==== DATASET RECORDS ====

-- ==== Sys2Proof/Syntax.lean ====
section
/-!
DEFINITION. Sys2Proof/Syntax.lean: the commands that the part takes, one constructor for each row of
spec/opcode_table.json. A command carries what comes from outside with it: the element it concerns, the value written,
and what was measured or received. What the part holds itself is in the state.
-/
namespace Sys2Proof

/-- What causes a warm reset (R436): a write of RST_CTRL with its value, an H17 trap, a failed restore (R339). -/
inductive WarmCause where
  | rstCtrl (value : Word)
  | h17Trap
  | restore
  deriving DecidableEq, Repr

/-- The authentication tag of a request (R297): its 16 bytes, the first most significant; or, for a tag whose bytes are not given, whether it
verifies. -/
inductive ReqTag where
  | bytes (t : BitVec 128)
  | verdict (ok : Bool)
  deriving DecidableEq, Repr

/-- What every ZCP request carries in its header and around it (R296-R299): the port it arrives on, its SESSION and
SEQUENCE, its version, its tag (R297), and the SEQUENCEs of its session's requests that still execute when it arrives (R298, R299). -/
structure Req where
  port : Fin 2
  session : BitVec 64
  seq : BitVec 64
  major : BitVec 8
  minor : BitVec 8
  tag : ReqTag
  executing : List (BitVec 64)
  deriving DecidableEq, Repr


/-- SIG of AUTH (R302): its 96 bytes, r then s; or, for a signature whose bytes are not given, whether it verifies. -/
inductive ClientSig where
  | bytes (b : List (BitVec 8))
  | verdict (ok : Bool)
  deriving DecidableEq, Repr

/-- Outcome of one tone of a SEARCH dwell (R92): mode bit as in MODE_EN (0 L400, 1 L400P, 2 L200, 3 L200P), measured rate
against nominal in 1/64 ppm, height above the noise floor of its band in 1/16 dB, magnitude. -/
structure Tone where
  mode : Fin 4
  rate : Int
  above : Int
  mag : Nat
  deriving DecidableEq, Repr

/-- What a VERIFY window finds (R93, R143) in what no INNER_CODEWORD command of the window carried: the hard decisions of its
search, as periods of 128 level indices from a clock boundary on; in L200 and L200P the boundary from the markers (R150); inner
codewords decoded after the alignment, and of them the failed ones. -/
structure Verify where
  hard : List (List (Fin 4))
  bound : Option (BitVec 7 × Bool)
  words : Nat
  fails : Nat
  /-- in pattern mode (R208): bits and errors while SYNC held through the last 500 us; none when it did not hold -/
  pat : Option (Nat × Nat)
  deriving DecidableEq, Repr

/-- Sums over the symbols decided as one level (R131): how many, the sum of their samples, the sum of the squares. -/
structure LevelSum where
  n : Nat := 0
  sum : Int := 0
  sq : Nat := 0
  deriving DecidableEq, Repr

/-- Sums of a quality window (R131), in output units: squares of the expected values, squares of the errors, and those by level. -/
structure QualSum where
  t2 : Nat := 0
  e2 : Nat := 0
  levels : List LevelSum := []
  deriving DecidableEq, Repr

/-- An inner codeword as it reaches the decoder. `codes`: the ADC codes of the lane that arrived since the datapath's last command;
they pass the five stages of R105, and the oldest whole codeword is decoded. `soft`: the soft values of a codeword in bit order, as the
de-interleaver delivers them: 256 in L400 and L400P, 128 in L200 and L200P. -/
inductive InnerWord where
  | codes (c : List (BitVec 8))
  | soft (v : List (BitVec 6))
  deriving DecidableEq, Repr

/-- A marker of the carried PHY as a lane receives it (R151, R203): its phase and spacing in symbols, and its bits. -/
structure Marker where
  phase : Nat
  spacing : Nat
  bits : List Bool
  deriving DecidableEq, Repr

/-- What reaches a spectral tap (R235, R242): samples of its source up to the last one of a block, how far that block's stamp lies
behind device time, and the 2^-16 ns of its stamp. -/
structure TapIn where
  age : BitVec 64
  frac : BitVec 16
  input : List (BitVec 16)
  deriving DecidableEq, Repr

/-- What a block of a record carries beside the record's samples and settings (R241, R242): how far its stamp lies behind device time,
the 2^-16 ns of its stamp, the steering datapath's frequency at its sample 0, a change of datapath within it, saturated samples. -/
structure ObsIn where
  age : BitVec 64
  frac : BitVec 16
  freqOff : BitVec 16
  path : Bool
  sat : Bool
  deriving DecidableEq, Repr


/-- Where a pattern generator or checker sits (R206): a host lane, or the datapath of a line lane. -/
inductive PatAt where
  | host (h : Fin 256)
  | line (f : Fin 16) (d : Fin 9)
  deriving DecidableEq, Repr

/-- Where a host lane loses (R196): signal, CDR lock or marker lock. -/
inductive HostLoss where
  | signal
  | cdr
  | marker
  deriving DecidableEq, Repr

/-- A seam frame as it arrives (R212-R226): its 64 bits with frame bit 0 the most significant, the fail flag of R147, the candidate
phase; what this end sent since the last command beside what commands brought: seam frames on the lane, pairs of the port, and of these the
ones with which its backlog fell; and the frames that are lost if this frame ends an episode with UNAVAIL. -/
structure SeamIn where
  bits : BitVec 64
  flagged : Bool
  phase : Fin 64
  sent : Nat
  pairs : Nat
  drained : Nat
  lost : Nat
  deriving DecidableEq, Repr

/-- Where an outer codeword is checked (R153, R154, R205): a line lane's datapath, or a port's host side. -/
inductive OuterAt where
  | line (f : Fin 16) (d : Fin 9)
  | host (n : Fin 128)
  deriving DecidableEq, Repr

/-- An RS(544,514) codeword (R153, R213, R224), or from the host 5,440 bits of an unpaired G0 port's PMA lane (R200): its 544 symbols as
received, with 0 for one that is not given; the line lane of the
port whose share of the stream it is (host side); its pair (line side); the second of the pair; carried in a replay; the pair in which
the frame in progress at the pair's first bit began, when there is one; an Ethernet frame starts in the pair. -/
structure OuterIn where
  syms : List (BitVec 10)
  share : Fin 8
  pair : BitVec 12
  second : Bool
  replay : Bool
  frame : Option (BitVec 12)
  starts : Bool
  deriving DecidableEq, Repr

====

§ **TASK DESCRIPTION**: Look through the entries above, and wherever a line holds the string "Bool", copy it.

§ **SOLVED PROBLEM**:
  | verdict (ok : Bool)
  | verdict (ok : Bool)
  bound : Option (BitVec 7 × Bool)
  bits : List Bool
  path : Bool
  sat : Bool
  flagged : Bool
  second : Bool
  replay : Bool
  starts : Bool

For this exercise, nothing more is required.